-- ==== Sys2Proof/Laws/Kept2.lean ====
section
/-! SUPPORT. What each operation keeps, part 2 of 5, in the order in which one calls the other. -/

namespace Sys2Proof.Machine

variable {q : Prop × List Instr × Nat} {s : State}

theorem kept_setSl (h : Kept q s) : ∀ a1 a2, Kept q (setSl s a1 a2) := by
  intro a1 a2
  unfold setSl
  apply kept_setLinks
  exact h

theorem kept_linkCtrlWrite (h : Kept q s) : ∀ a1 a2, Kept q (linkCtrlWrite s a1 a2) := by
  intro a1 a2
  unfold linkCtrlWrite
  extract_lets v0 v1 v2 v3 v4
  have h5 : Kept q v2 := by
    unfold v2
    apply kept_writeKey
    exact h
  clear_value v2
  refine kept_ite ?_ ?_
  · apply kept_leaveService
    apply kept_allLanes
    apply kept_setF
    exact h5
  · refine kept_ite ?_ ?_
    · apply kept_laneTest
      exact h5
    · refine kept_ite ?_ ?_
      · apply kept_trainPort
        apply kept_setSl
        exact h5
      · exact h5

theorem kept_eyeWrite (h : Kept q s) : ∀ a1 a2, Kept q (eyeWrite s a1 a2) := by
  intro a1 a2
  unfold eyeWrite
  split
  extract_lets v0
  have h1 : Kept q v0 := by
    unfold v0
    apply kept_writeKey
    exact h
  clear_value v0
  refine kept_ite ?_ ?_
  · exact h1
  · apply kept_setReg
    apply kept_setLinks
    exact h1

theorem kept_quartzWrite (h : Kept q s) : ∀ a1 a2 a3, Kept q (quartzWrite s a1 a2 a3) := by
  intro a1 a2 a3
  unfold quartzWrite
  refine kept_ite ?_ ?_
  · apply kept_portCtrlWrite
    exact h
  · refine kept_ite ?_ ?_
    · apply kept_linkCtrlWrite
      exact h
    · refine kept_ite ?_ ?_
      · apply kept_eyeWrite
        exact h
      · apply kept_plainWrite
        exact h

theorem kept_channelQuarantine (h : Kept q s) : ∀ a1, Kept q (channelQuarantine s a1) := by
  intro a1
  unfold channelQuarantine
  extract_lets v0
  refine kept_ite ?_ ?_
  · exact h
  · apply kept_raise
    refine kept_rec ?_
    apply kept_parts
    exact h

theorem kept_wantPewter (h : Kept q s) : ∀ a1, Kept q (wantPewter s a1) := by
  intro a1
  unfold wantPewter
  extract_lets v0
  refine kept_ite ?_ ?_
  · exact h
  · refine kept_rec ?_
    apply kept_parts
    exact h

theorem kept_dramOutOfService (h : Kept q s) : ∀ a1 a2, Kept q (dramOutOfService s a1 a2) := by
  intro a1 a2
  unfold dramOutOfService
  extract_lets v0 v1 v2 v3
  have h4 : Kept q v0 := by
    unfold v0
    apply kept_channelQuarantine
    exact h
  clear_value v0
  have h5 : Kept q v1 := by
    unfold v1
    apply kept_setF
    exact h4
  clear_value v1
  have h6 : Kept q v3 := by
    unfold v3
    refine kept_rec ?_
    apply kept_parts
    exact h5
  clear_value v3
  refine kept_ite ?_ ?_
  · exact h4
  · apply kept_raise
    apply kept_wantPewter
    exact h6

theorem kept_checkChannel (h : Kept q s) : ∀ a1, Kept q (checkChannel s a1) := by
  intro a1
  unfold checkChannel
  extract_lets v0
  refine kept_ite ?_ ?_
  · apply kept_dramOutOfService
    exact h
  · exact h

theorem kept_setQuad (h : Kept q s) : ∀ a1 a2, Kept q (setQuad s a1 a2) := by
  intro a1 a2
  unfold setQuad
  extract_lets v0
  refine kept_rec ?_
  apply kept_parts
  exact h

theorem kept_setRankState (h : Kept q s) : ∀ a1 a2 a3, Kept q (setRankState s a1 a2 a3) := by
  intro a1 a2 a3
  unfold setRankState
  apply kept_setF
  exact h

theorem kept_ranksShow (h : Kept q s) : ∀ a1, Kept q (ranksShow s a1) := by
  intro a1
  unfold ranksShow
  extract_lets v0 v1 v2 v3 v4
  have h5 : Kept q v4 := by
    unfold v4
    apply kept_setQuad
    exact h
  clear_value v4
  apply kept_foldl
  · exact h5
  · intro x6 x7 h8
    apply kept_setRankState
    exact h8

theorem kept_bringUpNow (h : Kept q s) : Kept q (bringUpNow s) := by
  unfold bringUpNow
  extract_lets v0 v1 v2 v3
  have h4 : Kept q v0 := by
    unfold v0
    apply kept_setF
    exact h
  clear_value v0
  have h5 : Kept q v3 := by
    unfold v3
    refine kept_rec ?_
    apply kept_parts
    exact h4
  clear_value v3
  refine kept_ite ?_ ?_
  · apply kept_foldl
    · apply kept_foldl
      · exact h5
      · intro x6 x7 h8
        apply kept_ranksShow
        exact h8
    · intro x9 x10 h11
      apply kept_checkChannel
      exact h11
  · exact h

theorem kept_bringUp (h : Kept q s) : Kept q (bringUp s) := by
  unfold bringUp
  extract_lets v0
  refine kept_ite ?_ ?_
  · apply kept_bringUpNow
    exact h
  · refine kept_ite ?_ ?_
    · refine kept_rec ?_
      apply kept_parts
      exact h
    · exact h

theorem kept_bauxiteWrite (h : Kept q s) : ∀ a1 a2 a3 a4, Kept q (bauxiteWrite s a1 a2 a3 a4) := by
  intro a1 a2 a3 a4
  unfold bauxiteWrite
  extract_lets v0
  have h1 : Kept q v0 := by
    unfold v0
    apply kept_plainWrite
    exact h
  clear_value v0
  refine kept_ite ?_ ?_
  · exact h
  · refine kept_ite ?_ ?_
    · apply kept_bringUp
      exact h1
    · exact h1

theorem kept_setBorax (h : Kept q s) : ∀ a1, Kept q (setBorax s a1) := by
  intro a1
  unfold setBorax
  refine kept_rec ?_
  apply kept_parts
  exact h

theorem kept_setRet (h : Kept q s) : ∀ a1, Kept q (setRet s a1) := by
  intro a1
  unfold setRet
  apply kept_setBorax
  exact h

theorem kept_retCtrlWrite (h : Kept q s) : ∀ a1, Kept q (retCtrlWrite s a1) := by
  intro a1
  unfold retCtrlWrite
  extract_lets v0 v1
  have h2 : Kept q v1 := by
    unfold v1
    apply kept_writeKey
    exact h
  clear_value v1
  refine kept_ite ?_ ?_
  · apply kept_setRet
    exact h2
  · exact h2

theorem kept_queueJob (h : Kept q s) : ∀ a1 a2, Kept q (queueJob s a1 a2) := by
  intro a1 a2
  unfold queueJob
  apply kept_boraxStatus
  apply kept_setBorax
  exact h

--

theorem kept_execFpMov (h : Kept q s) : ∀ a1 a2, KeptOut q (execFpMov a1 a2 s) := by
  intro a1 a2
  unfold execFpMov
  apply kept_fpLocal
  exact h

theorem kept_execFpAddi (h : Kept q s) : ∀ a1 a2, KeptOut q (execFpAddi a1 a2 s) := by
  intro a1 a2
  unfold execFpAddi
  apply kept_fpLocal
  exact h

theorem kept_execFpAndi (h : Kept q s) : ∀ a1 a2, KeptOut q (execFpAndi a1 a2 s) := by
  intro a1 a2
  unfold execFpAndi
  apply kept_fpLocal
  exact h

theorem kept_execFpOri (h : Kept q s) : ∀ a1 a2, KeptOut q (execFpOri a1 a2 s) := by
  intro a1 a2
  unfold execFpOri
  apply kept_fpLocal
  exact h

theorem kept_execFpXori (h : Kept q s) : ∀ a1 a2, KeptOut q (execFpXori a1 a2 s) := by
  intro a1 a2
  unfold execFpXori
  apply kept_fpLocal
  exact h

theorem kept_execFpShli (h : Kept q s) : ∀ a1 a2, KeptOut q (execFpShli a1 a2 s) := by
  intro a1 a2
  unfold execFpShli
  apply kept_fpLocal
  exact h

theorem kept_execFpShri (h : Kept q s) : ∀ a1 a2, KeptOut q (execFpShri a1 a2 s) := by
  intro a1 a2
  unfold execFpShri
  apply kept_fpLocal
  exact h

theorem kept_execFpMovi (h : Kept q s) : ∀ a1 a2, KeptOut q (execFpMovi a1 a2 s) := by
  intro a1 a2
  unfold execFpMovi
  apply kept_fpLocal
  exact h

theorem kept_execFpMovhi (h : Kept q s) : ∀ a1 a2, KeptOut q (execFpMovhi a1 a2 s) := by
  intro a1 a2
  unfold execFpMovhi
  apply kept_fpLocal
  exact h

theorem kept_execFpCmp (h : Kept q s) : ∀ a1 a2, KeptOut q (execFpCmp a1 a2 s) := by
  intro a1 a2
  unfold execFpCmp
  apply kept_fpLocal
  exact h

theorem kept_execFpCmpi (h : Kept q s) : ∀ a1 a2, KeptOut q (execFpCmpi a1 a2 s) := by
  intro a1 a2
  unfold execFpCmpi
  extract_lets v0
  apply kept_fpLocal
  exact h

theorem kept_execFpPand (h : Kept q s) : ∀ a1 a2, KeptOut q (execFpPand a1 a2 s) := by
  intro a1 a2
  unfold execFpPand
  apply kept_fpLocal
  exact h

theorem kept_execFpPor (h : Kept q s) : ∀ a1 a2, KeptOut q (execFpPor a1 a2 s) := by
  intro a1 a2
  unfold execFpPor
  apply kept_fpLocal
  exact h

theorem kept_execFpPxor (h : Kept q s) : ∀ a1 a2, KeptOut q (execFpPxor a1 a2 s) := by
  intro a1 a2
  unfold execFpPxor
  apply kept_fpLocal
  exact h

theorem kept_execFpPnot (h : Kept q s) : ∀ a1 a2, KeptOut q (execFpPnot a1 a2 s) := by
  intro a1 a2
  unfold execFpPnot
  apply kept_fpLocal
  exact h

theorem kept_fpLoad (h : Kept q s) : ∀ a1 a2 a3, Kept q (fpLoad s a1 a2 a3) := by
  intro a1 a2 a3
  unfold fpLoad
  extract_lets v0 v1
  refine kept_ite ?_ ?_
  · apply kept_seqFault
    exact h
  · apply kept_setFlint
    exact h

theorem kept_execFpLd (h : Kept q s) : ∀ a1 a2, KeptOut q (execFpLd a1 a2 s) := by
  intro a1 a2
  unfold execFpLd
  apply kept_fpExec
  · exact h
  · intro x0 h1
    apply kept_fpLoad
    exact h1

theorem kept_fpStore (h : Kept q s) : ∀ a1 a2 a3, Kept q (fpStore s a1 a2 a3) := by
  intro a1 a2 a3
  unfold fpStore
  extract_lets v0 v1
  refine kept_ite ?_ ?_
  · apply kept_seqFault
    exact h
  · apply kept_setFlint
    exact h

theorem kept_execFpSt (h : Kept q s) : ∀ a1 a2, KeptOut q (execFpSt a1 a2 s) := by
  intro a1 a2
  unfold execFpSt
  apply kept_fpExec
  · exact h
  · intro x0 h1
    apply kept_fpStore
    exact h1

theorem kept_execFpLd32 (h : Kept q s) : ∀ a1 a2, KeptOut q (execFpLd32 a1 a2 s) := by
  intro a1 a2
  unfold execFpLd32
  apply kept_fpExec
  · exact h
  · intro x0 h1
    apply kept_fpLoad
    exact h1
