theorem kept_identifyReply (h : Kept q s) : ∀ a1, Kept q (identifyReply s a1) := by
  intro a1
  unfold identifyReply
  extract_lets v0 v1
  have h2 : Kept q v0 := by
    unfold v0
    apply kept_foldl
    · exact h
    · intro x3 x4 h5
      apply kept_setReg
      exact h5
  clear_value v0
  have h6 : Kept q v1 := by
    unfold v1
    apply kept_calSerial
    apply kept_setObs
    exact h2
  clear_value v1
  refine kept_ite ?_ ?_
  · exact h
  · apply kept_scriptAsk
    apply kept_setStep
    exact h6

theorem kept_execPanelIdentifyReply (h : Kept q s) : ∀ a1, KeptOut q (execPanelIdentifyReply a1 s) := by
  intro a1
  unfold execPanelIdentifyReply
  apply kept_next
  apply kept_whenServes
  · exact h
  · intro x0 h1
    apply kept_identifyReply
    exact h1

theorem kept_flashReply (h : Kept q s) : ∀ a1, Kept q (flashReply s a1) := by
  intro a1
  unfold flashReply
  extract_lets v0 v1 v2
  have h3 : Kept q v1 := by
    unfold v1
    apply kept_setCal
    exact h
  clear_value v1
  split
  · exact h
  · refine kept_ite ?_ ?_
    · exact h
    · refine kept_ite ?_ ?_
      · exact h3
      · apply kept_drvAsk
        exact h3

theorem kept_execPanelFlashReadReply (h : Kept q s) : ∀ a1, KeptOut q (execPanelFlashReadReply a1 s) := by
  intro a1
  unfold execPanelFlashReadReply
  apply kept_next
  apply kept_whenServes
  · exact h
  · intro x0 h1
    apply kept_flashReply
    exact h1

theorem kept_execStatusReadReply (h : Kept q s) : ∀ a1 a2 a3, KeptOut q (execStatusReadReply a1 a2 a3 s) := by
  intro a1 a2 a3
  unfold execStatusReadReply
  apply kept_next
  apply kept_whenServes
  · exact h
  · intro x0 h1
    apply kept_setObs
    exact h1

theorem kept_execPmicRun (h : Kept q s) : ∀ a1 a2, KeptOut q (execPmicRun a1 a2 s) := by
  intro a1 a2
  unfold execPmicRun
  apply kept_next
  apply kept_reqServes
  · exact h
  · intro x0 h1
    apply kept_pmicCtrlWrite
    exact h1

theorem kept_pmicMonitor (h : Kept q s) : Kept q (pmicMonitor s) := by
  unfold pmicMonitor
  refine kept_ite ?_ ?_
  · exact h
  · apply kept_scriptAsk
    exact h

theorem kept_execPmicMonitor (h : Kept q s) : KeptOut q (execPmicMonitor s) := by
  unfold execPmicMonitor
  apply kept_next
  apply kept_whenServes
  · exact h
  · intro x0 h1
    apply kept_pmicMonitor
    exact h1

WHAT TO DO: Give back exactly the lines above, from the line containing "-- ==== Sys2Proof/Laws/Kept2.lean" through the line containing "theorem kept_eyeWrite (h", with both end lines and nothing more.

WRITTEN SOLUTION:
-- ==== Sys2Proof/Laws/Kept2.lean ====
section
/-! SUPPORT. What each operation keeps, part 2 of 5, in the order in which one calls the other. -/

namespace Sys2Proof.Machine

variable {q : Prop × List Instr × Nat} {s : State}

theorem kept_setSl (h : Kept q s) : ∀ a1 a2, Kept q (setSl s a1 a2) := by
  intro a1 a2
  unfold setSl
  apply kept_setLinks
  exact h

theorem kept_linkCtrlWrite (h : Kept q s) : ∀ a1 a2, Kept q (linkCtrlWrite s a1 a2) := by
  intro a1 a2
  unfold linkCtrlWrite
  extract_lets v0 v1 v2 v3 v4
  have h5 : Kept q v2 := by
    unfold v2
    apply kept_writeKey
    exact h
  clear_value v2
  refine kept_ite ?_ ?_
  · apply kept_leaveService
    apply kept_allLanes
    apply kept_setF
    exact h5
  · refine kept_ite ?_ ?_
    · apply kept_laneTest
      exact h5
    · refine kept_ite ?_ ?_
      · apply kept_trainPort
        apply kept_setSl
        exact h5
      · exact h5

theorem kept_eyeWrite (h : Kept q s) : ∀ a1 a2, Kept q (eyeWrite s a1 a2) := by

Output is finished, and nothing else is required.